The electrical circuits are, of course, intrinsically safe and the devices, having no moving parts, are very reliable but must be kept free of dirt, rust and water/ice since such contaminants will cause inaccuracy.

Radar gauges

Another type tank gauging equipment is that designed to operate in the principle of radar. Such equipment works at very high frequencies – approximately 11 gigahertz. Radar type liquid level gauges have now been specially developed for liquefied gases and their usage on gas tankers. The equipment provides measurements adequate to meet industry requirements.

Level alarm and automatic shutdown systems

With the exception of Type C tanks whose capacity is less than 200 m3, every cargo tank must be fitted with an independent high-level sensor giving an audible and visual alarm. Float, capacitance or ultrasonic sensors may be used for this purpose. This high level alarm or other independent sensor is required automatically to stop the flow of cargo to the tank. During cargo loading there is a danger of generating significant surge pressure if the valve stopping the flow closes too quickly against a high loading rate and when no other tank is open to the flow.

Pressure and temperature monitoring

The IMO Codes call for pressure monitoring throughout the cargo system including:

  • cargo tanks;
  • pump discharge lines;
  • liquid and vapour crossovers, etc.

In addition, pressure switches are fitted to various components to protect personnel and equipment by operating alarms and/or shutdown systems.
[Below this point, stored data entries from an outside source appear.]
/-- Settles O41. -/
theorem advanceModeOutcome : Obligations.AdvanceModeOutcome := by
  unfold Obligations.AdvanceModeOutcome
  intro s id n h p
  refine ⟨fun hc => ?_, fun ho hn => ?_, fun beneath above c ho hs hid hne => ?_⟩
  · exact request_refused (run := advanceMode) h rfl (withContext_closed (State.isOpen_of_closed hc))
  · exact request_refused (run := advanceMode) h rfl (withContext_none (State.isOpen_of_opened ho) hn)
  · intro plain bonus
    have hopen : (s.begun 2).isOpen = true := State.isOpen_of_opened ho
    have hpage : (s.begun 2).page.stack = beneath ++ c :: above := hs
    refine ⟨fun h0 => ?_, fun hn hg => ⟨Config.absentResult s.freeIndex, ?_⟩,
      fun hn hg => ⟨Config.absentResult s.freeIndex, ?_⟩, fun hn h0 hg hfits => ?_⟩
    · exact request_refused (run := advanceMode) h rfl ((advanceMode_split hopen hpage hid hne).trans (if_pos h0))
    · refine request_done (run := advanceMode) h rfl (advanceMode_incomplete hopen hpage hid hne hn (by omega)) ?_
      rw [State.advanced, Nat.min_eq_right (Nat.le_of_lt hg)]
      rfl
    · refine request_done (run := advanceMode) h rfl (advanceMode_incomplete hopen hpage hid hne hn (by omega)) ?_
      rw [State.advanced, hg, Nat.zero_min]
      rfl
    · generalize hu : (s.begun 2).advanced p beneath above c n.toNat = u
      have hdone := request_ok (len := 2) (run := advanceMode) h rfl
        (advanceMode_completes (t := (complete p c u).1) (done := (complete p c u).2) hopen hpage hid hne hn h0 hg (by
          rw [← hu]
          rfl))
      have hstack : (u.pages[p]'p.isLt).stack = beneath ++ { c with progress := min c.tpl.goal (c.progress + n.toNat) } :: above := by
        rw [← hu, State.advanced, State.modPage_get, if_pos rfl]
      have hscore : (u.pages[p]'p.isLt).score = (s.pages[p]'p.isLt).score ∧ (u.pages[p]'p.isLt).rollover = (s.pages[p]'p.isLt).rollover := by
        rw [← hu, State.advanced, State.modPage_get, if_pos rfl]
        exact ⟨rfl, rfl⟩
      have hkept : u.kept = (s.begun 2).kept := by rw [← hu]; rfl
      have hdev : u.devices = s.devices := by rw [← hu]; rfl
      have hpend : u.isPending .modeRefused = s.isPending .modeRefused := by rw [← hu]; rfl
      have hsession : u.session = s.session := by rw [← hu]; rfl
      have hids : ∀ x ∈ beneath ++ above, x.id ≠ c.id := fun x hx => hid ▸ hne x hx
      have hfits' : (u.pages[p]'p.isLt).score + bonus ≤ 999999999999 := by rw [hscore.1]; exact hfits
      have hend : Completed p c u (complete p c u).1 := complete_done hstack ⟨rfl, rfl⟩ hids hfits'
      have hopen' : u.isOpen = true := State.isOpen_of_opened (by rw [hsession]; exact ho)
      obtain ⟨hlast, hnone, hdup, hpush⟩ := complete_chain (c := c) hstack ⟨rfl, rfl⟩ hids hfits' hopen'
      have htpl (k : Fin 63) : (u.templates[k]'k.isLt) = (s.templates[k]'k.isLt) := congrArg (·[k]) (congrArg Kept.templates hkept)
      have hlink := (congrArg Kept.link hend.kept).trans (congrArg Kept.link hkept)
      have hfree := (congrArg Kept.freeIndex hend.kept).trans (congrArg Kept.freeIndex hkept)
      generalize complete p c u = r at *
      obtain ⟨t, done⟩ := r
      have hafter : ∀ out, advanceBody (s.begun 2).freeIndex c.tpl.goal (some done) = out →
          (prepare { status := .ok, body := advanceBody (s.begun 2).freeIndex c.tpl.goal (some done) } t).link =
            s.link.after 2 { status := .ok, body := out } := fun out hout => hout ▸ prepare_link 2 _ hlink
      refine ⟨_, hdone, hend.score.trans (congrArg (· + bonus) hscore.1), hend.rollover.trans hscore.2, hend.last,
        hend.ended, hend.devices.trans hdev, hfree, fun hn0 => ?_, fun k hk ht => ?_,
        fun k tpl hk ht hin => ?_, fun k tpl hk ht hout hroom => ?_⟩
      · obtain ⟨hplain, href, rfl⟩ := hlast hn0
        exact ⟨hplain, href.trans hpend, hafter _ (advanceBody_last _ _ _)⟩
      · obtain ⟨hplain, href, rfl⟩ := hnone k hk ((htpl k).trans ht)
        exact ⟨hplain, href, hafter _ (advanceBody_chained _ _ _ _ _)⟩
      · obtain ⟨hplain, href, rfl⟩ := hdup k tpl hk ((htpl k).trans ht) hin
        exact ⟨hplain, href, hafter _ (advanceBody_chained _ _ _ _ _)⟩
      · obtain ⟨hplain, href, rfl⟩ := hpush k tpl hk ((htpl k).trans ht) hout (by rw [List.length_append]; exact hroom)
        exact ⟨⟨_, hplain, rfl, rfl, rfl, rfl, rfl⟩, href.trans hpend, hafter _ (advanceBody_chained _ _ _ _ _)⟩
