-- ==== Sys2Proof/Machine/Num.lean ====
section
/-! DEFINITION. Number formats (03): floating-point values as exact numbers and one rounding, conversions to integers, stochastic
rounding, the counter-based generator, and the functions Table 4.6 bounds. A float is held as its bit pattern, a `Nat`. -/

namespace Sys2Proof.Machine

/-! ### Formats -/

/-- A binary floating-point format: exponent and fraction widths. -/
structure Fmt where
  eb : Nat
  mb : Nat
  deriving DecidableEq, Repr

def f32 : Fmt := ⟨8, 23⟩
def bf16 : Fmt := ⟨8, 7⟩
def f16 : Fmt := ⟨5, 10⟩

def Fmt.width (f : Fmt) : Nat := 1 + f.eb + f.mb
def Fmt.bias (f : Fmt) : Int := ((2 ^ (f.eb - 1) - 1 : Nat) : Int)
def Fmt.signBit (f : Fmt) : Nat := 2 ^ (f.eb + f.mb)
/-- The exponent of the least subnormal. -/
def Fmt.qmin (f : Fmt) : Int := 1 - f.bias - (f.mb : Int)
/-- The canonical quiet NaN (R70), infinity and the largest finite value. -/
def Fmt.nan (f : Fmt) : Nat := (2 ^ f.eb - 1) * 2 ^ f.mb + 2 ^ (f.mb - 1)
def Fmt.inf (f : Fmt) : Nat := (2 ^ f.eb - 1) * 2 ^ f.mb
def Fmt.maxFin (f : Fmt) : Nat := f.inf - 1

/-- The float format of an element format code (Table 3.1). -/
def fmtOf (code : Nat) : Fmt := if code = 0x81 then bf16 else if code = 0x82 then f16 else f32

/-- The bytes of an element of a format code. -/
def elemSize (code : Nat) : Nat :=
  if code = 0x48 then 1 else if code = 0x81 ∨ code = 0x82 then 2 else 4

/-- A value: NaN, an infinity, or `±m · 2^e`. -/
inductive Val where
  | nan
  | inf (neg : Bool)
  | fin (neg : Bool) (m : Nat) (e : Int)
  deriving DecidableEq, Repr, Inhabited

/-- The value of a bit pattern. -/
def decode (f : Fmt) (b : Nat) : Val :=
  let neg := b / f.signBit % 2 == 1
  let e := b / 2 ^ f.mb % 2 ^ f.eb
  let m := b % 2 ^ f.mb
  if e = 2 ^ f.eb - 1 then (if m = 0 then .inf neg else .nan)
  else if e = 0 then .fin neg m f.qmin
  else .fin neg (m + 2 ^ f.mb) (f.qmin + (e : Int) - 1)

def isNan (f : Fmt) (b : Nat) : Bool := decode f b == .nan
def isInf (f : Fmt) (b : Nat) : Bool := b % f.signBit == f.inf
def isFinite (f : Fmt) (b : Nat) : Bool := b / 2 ^ f.mb % 2 ^ f.eb != 2 ^ f.eb - 1

/-! ### Rounding -/

/-- The rounding modes of Table 3.7; the stochastic one carries its 16-bit uniform. -/
inductive RMode where
  | nearest
  | zero
  | stoch (h : Nat)
  deriving DecidableEq, Repr

/-- A magnitude `n / d`, of a sign, rounded to an integer magnitude (R71, R73): stochastic rounding goes down when `h / 65536` is
at least the distance above the floor of the signed value. -/
def roundMag (mode : RMode) (neg : Bool) (n d : Nat) : Nat :=
  let q := n / d
  let r := n % d
  if r = 0 then q
  else match mode with
    | .nearest => if 2 * r < d then q else if d < 2 * r then q + 1 else q + q % 2
    | .zero => q
    | .stoch h =>
      if neg then (if 65536 * (d - r) ≤ h * d then q + 1 else q)
      else (if 65536 * r ≤ h * d then q else q + 1)

/-- `x · 2^k` as a fraction. -/
def scaleFrac (n d : Nat) (k : Int) : Nat × Nat :=
  if 0 ≤ k then (n * 2 ^ k.toNat, d) else (n, d * 2 ^ (-k).toNat)

/-- The exponent of the leading bit of `n / d`, `n` not 0. -/
def ilog2 (n d : Nat) : Int :=
  let k : Int := (Nat.log2 n : Int) - (Nat.log2 d : Int)
  let x := scaleFrac 1 1 k
  if n * x.2 < x.1 * d then k - 1 else k

/-- A finite magnitude `n / d` rounded once to a format, and whether the rounded value overflows (R72). -/
def roundFrac (f : Fmt) (mode : RMode) (sat neg : Bool) (n d : Nat) : Nat × Bool :=
  let sg := if neg then f.signBit else 0
  if n = 0 then (sg, false)
  else
    let q := max (ilog2 n d - (f.mb : Int)) f.qmin
    let x := scaleFrac n d (-q)
    let k := roundMag mode neg x.1 x.2
    let kq : Nat × Int := if k = 2 ^ (f.mb + 1) then (k / 2, q + 1) else (k, q)
    let code := if kq.1 < 2 ^ f.mb then kq.1
      else (kq.2 - f.qmin + 1).toNat * 2 ^ f.mb + (kq.1 - 2 ^ f.mb)
    if f.inf ≤ code then
      (sg + (if sat || mode == .zero then f.maxFin else f.inf), true)
    else (sg + code, false)
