-- ==== Sys2Proof/Machine/Kct.lean ====
section
/-! DEFINITION. Receiving a KCT packet: the checks of Table 13.3, sequence numbers, the reply cache, access, payload lengths,
and the start of segmented transfers (13). -/

namespace Sys2Proof.Machine

/-! ### Opcodes (Table 13.9) -/

def opOPEN : Nat := 0x0001
def opCLOSE : Nat := 0x0002
def opCAPS : Nat := 0x0003
def opWRITE : Nat := 0x0101
def opREAD : Nat := 0x0102
def opALLOC : Nat := 0x0103
def opINSTALL : Nat := 0x0201
def opWEIGHTS : Nat := 0x0202
def opGRAFT : Nat := 0x0203
def opREMOVE : Nat := 0x0204
def opADMIT : Nat := 0x0301
def opAPPEND : Nat := 0x0302
def opPRUNE : Nat := 0x0303
def opACCEPT : Nat := 0x0304
def opQUERY : Nat := 0x0305
def opSUBMIT : Nat := 0x0401
def opWAIT : Nat := 0x0402
def opSIGNAL : Nat := 0x0403
def opSALLOC : Nat := 0x0404
def opRREAD : Nat := 0x0501
def opRWRITE : Nat := 0x0502
def opCFG : Nat := 0x0503
def opMAP : Nat := 0x0601
def opCOPEN : Nat := 0x0602
def opCCLOSE : Nat := 0x0603
def opPOWER : Nat := 0x0701
def opTIME : Nat := 0x0702
def opMARCH : Nat := 0x0801
def opHBM : Nat := 0x0803
def opSTAGE : Nat := 0x0901
def opACTIVATE : Nat := 0x0902
def opATTEST : Nat := 0x0903
def opSUB : Nat := 0x0A01
def opUNSUB : Nat := 0x0A02

/-- The opcodes every context may use. -/
def anyOps : List Nat :=
  [opCLOSE, opCAPS, opWRITE, opREAD, opALLOC, opGRAFT, opADMIT, opAPPEND, opPRUNE, opACCEPT, opQUERY, opSUBMIT, opWAIT, opSIGNAL,
   opSALLOC, opRREAD, opCOPEN, opCCLOSE, opTIME, opATTEST, opSUB, opUNSUB]
/-- The opcodes of context 0 alone. -/
def zeroOps : List Nat :=
  [opOPEN, opINSTALL, opWEIGHTS, opREMOVE, opRWRITE, opCFG, opMAP, opPOWER, opMARCH, opHBM, opSTAGE, opACTIVATE]
/-- The opcodes whose command payload may be segmented. -/
def bulkOps : List Nat := [opWRITE, opINSTALL, opWEIGHTS, opADMIT, opAPPEND, opSTAGE]

/-- The opcodes of recovery mode (R431); OP and TARGET are judged by the commands. -/
def recoveryOps : List Nat := [opCAPS, opRREAD, opTIME, opATTEST, opSTAGE, opACTIVATE]

/-- An opcode is defined and permitted to a context (R331, R337, R431). -/
def permitted (s : State) (c op : Nat) : Bool :=
  if s.trust.recovery then recoveryOps.contains op
  else anyOps.contains op || (c == 0 && zeroOps.contains op)

/-- The length of an HBM_REPAIR payload (Table 13.13). -/
def hbmLength (p : Bytes) : Nat :=
  match num p 0 1 with
  | 1 => 12
  | 2 => 12
  | 4 => 12 + ceilDiv (num p 8 2) 8
  | _ => 4

/-- Payload length agrees with the opcode's layout (check 9). -/
def lengthOk (op : Nat) (p : Bytes) : Bool :=
  let n := p.length
  if op == opOPEN then n == 32
  else if op == opCAPS || op == opTIME || op == opUNSUB then n == 0
  else if op == opCLOSE || op == opREMOVE || op == opPRUNE || op == opCCLOSE then n == 4
  else if op == opACCEPT || op == opSIGNAL || op == opSALLOC || op == opCFG then n == 8
  else if op == opREAD || op == opALLOC || op == opGRAFT || op == opWAIT || op == opPOWER || op == opMARCH || op == opACTIVATE then
    n == 16
  else if op == opWRITE then 16 ≤ n
  else if op == opINSTALL || op == opADMIT then 64 ≤ n
  else if op == opWEIGHTS then 8 ≤ n
  else if op == opAPPEND then 12 ≤ n && n == 12 + 4 * num p 8 4
  else if op == opQUERY then n == 12
  else if op == opSUBMIT then 16 ≤ n && n == 16 + 4 * num p 4 4
  else if op == opRREAD then 4 ≤ n && n == 4 + 4 * num p 0 4
  else if op == opRWRITE then 4 ≤ n && n == 4 + 8 * num p 0 4
  else if op == opMAP then n == 280
  else if op == opCOPEN then 16 ≤ n && n == 16 + ceilDiv (num p 6 1) 4 * 4
  else if op == opHBM then 4 ≤ n && n == hbmLength p
  else if op == opSTAGE then 8 ≤ n && n == 8 + num p 4 4
  else if op == opATTEST then n == 32
  else if op == opSUB then n == 28
  else false

/-! ### Sequence numbers (R322) -/

inductive SeqVerdict where
  | ahead
  | behind
  | duplicate
  | stale
  deriving DecidableEq, Repr

/-- Where a sequence stands against a context's record. -/
def seqVerdict (c : Ctx) (q : W32) : SeqVerdict :=
  let d := (q - c.h).toNat
  if 1 ≤ d ∧ d ≤ 2 ^ 31 - 1 then .ahead
  else if 1024 ≤ (c.h - q).toNat then .stale
  else if c.seen.contains q then .duplicate else .behind

/-- The record with a sequence accepted: sequences more than 1,023 behind H leave it. -/
def acceptSeq (c : Ctx) (q : W32) : Ctx :=
  let h := if seqVerdict c q = .ahead then q else c.h
  { c with h := h, seen := q :: c.seen.filter fun x => (h - x).toNat ≤ 1023 }

/-! ### The receive checks (R315) -/

inductive Verdict where
  | notReceived                       -- the port is down, or the device is Off
  | dropFrame                         -- checks 1, 2
  | dropQuiet                         -- a TCP segment; an ACK or a later segment, which are no commands
  | dropToken                         -- check 5
  | badVersion                        -- check 3
  | answer (status : Nat)             -- checks 4, 6
  | stale
  | cached (o : OutPkt)
  | duplicate
  | full                              -- R324
  | refuse (status : Nat)             -- checks 8, 9: after acceptance
  | forward                           -- another module's (R344)
  | accept
  deriving DecidableEq, Repr

/-- Header fields that must be 0 in a command (checks 6, Table 13.2). -/
def headerClean (h : Hdr) : Bool :=
  h.rsv == 0 && !h.reply && !h.event && !h.stream && h.status == 0 && h.detail == 0 && h.credit == 0
  && (h.seg || (h.segment == 0 && h.segLast == 0)) && (h.proxy || h.proxySlot == 0)

/-- The checks from the context on (4 to 9), for a command that is not a later segment. -/
def ctxVerdict (s : State) (op : Nat) (p : Pkt) : Verdict :=
  match ctxOf s p.hdr.ctx with
  | none => .answer stNoCtx
  | some c =>
    if !c.closing.isEmpty || (s.trust.recovery && p.hdr.ctx != 0) then .answer stNoCtx
    else if p.hdr.token != tokenOf s p.hdr.ctx then .dropToken
    else if !headerClean p.hdr then .answer stParam
    else if p.hdr.ack || (p.hdr.seg && p.hdr.segment != 0) then .dropQuiet
    else match seqVerdict c p.hdr.seq with
      | .stale => .stale
      | .duplicate =>
        match c.cache.find? fun o => o.hdr.seq == p.hdr.seq with
        | some o => .cached o
        | none => .duplicate
      | _ =>
        if 256 ≤ c.started.length then .full
        else if !permitted s p.hdr.ctx op then .refuse stOpcode
        else if p.hdr.seg then (if bulkOps.contains op then .accept else .refuse stLength)
        else if !lengthOk op p.payload then .refuse stLength
        else .accept

/-- The checks in the order of Table 13.3 for a command with opcode `op`. -/
def verdict (s : State) (op : Nat) (r : Req) : Verdict :=
  let p := r.pkt
  if r.via.isSome then ctxVerdict s op p
  else if s.power.dev == .off || !portUp s || fld s rHP_STAT 3 3 == 0 then .notReceived
  else if p.vlan != hpFld s rHP_CFG 15 4 then .notReceived   -- another VLAN's frame (R312, log 23)
  else match p.frame with
    | .tcp => .dropQuiet
    | .badFrame => .dropFrame
    | .fragment => .dropFrame
    | .good =>
      if p.dport != hpFld s rHP_CFG 31 16 then .dropFrame
      else if p.payload.length != p.hdr.plen || 8192 < p.hdr.plen then .dropFrame
      else if p.hdr.version < s.trust.running.kctMin || s.trust.running.kctMax < p.hdr.version then .badVersion
      else if p.hdr.proxy && p.hdr.proxySlot != mySlot s then .forward
      else ctxVerdict s op p

/-! ### Rates (R330) -/

/-- The transmit rate to a destination, `changed` when it was last raised or an ECE came; full line rate until it has been lowered. -/
def rateTo (s : State) (d : Endpoint) : Rate :=
  (s.kct.rates.find? fun x => x.dst == d).getD { dst := d, num := 100, exp := 0, halved := 0, changed := 0 }

def setRate (s : State) (x : Rate) : State :=
  { s with kct := { s.kct with rates := x :: s.kct.rates.filter fun y => y.dst != x.dst } }

/-- A command or ACK with ECE halves the rate to its source, at most once per 50 µs, not below 1 % of line rate. -/
def halveRate (s : State) (d : Endpoint) : State :=
  let x := rateTo s d
  if (s.kct.rates.any fun y => y.dst == d) && s.time < x.halved + 1250 then setRate s { x with changed := s.time }
  else if x.num < 2 ^ (x.exp + 1) then setRate s { x with num := 1, exp := 0, halved := s.time, changed := s.time }
  else setRate s { x with exp := x.exp + 1, halved := s.time, changed := s.time }

/-! ### Leaving Quiet (R410) -/

/-- The device returns from Quiet to Active: the engines and buffers come up cleared, the beds stay where they are. -/
def wakeDevice (s : State) : State :=
  if s.power.dev = .quiet then { s with power := { s.power with dev := .active, idleSince := s.time, windowAt := none } } else s

/-! ### Acceptance -/

/-- The FEC code words of a frame counted (Table 13.18). -/
def fecCount (s : State) (p : Pkt) : State :=
  if p.fecCorr = 0 ∧ p.fecBad = 0 then s else bump64 (bump64 s (rHP_PERF + 32) p.fecCorr) (rHP_PERF + 40) p.fecBad

/-- What every datagram that passes checks 1 and 2 leaves: bytes counted, a CE mark remembered, ECE honoured, Quiet left. -/
def arrived (s : State) (r : Req) : State :=
  if r.via.isSome then s
  else
    let s := fecCount (wakeDevice s) r.pkt
    let s := bump64 s rHP_PERF (32 + r.pkt.payload.length)
    let s := if r.pkt.ce && !s.kct.ece.contains r.pkt.src then { s with kct := { s.kct with ece := r.pkt.src :: s.kct.ece } } else s
    if r.pkt.hdr.ece then halveRate s r.pkt.src else s

/-- A command accepted: its sequence recorded and the command counted as started (R322, R324). -/
def accepted (s : State) (r : Req) : State :=
  modCtx (arrived s r) r.pkt.hdr.ctx fun c => { acceptSeq c r.pkt.hdr.seq with started := r.pkt.hdr.seq :: c.started }

/-- A cached reply sent again, to the source and by the path of the duplicate it answers (R316, R323, R344). -/
def resend (s : State) (r : Req) (o : OutPkt) : State :=
  let e := takeEce s r.pkt.src
  let h := r.pkt.hdr
  emit e.2 { o with via := r.via, dst := r.pkt.src,
                    hdr := { o.hdr with ece := e.1, proxy := h.proxy, proxySlot := if h.proxy then h.proxySlot else 0 } }

/-- The forwarder's part of the proxy path (R344): checks 1 to 3 have passed. -/
def forwardPkt (s : State) (r : Req) : State :=
  if r.pkt.hdr.ctx != 0 then bareReply s r stParam 0
  else
    let n := linkToSlot s r.pkt.hdr.proxySlot
    if !linkOk s n then bareReply s r stLink 0
    else
      let s := sendKctOn s n r.pkt.hdr r.pkt.payload
      let same := fun (x : Proxy) => x.slot == r.pkt.hdr.proxySlot && x.req.pkt.hdr.seq == r.pkt.hdr.seq && x.req.pkt.src == r.pkt.src
      if r.pkt.hdr.ack || s.kct.proxies.any same then s
      else { s with kct := { s.kct with
               proxies := s.kct.proxies ++ [{ req := r, slot := r.pkt.hdr.proxySlot, link := n, at_ := s.time, answered := false }] } }

/-- What a verdict other than acceptance does. -/
def rejected (s : State) (r : Req) : Verdict → State
  | .notReceived => s
  | .dropQuiet => s
  | .dropFrame => bump (fecCount s r.pkt) rKCT_STAT 31 24 1
  | .dropToken => bump (arrived s r) rKCT_STAT 23 16 1
  | .badVersion =>
    let s := arrived s r
    let e := takeEce s r.pkt.src
    emit e.2 { via := r.via, dst := r.pkt.src, payload := [],
               hdr := { answerHdr r.pkt stOpcode 0 (creditOf s r.pkt.hdr.ctx) 0 with version := s.trust.running.kctMax, ece := e.1 } }
  | .answer st => bareReply (arrived s r) r st 0
  | .stale => bareReply (bump (arrived s r) rKCT_STAT 7 0 1) r stStale 0
  | .cached o => resend (arrived s r) r o
  | .duplicate => bump (arrived s r) rKCT_STAT 15 8 1
  | .full =>
    let s := modCtx (arrived s r) r.pkt.hdr.ctx fun c => acceptSeq c r.pkt.hdr.seq
    replyTo s r stCapacity 3 []
  | .refuse st => replyTo (accepted s r) r st 0 []
  | .forward => forwardPkt (arrived s r) r
  | .accept => s

/-! ### Inbound transfers (R325–R329) -/

/-- The ACK payload (Table 13.5). -/
def ackPayload (got : List Nat) (last : Nat) : Bytes :=
  let base := (leastBelow (fun i => !got.contains i) (last + 2)).getD (last + 1)
  toLE 2 base ++ zeros 6 ++ toLE 256 (ofBits ((got.filter fun i => base < i).map fun i => i - base - 1))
The IMO Codes also require at least two devices for indicating cargo temperatures, one placed at the bottom of the cargo tank and the second near the top of the tank, below the highest allowable liquid level. It is necessary to be aware of the lowest temperatures to which the cargo tanks steel can be exposed and these values should be marked on the temperature gauges.

Where cargo is carried in Type A tanks below -55 °C, the IMO Codes call for temperature-indicating devices within the insulation or on the hull structure adjacent to the cargo containment systems. The devices should be set to provide adequate warning prior to the lowest temperature for the hull steel being approached.

The Codes also call for temperature devices to be fitted to certain tanks in order to monitor the cargo system during cool down and warm-up operations to avoid undue thermal stresses being set up.

Gas detection systems

The provision of efficient gas detection systems on board gas tankers is of great importance. The IMO Codes call for every gas carrier to have a fixed gas detection system with audible and visual alarms on the navigating bridges in the cargo control room and at the gas detector readout location.

Detector heads must be provided in the following:

  • (a) Cargo compressor room.
  • (h) Electric motor rooms.
  • (c) Cargo control rooms unless classified as gas-safe.
  • (d) Enclosed spaces such as hold spaces and interbarrier spaces excepting hold spaces containing Type C cargo tanks.
  • (c) Air locks.
  • (f) Vent hoods and gas to E.R. supply ducts (LNG ships only).

The detector heads should be sited with due regard to the density of the vapours of the cargo being carried, i.e. heavier than air vapours at low level and lighter-than-air vapours at high level. The sensing units from the gas detection system are normally located in the cargo control room, if fitted, or the wheelhouse.

Provision should be made for regular testing of the installation; span gas of a certified mixture for calibration purposes should be readily available and permanently piped if possible. Sampling and analysing from each detector head is done continuously and sequentially; the Codes call for sampling intervals from any one space generally not exceeding 30 minutes. Alarms should be activated when the vapour concentration reaches 30 % LFL.

In addition to the fixed gas detection system, every vessel must have at least two sets of portable gas detection equipment, together with means for measuring oxygen levels in inert atmospheres. It is of fundamental importance that all personnel on gas carriers are familiar with gas detection equipment and its operating principles. Manufacturer’s instructions should always be fully read and understood.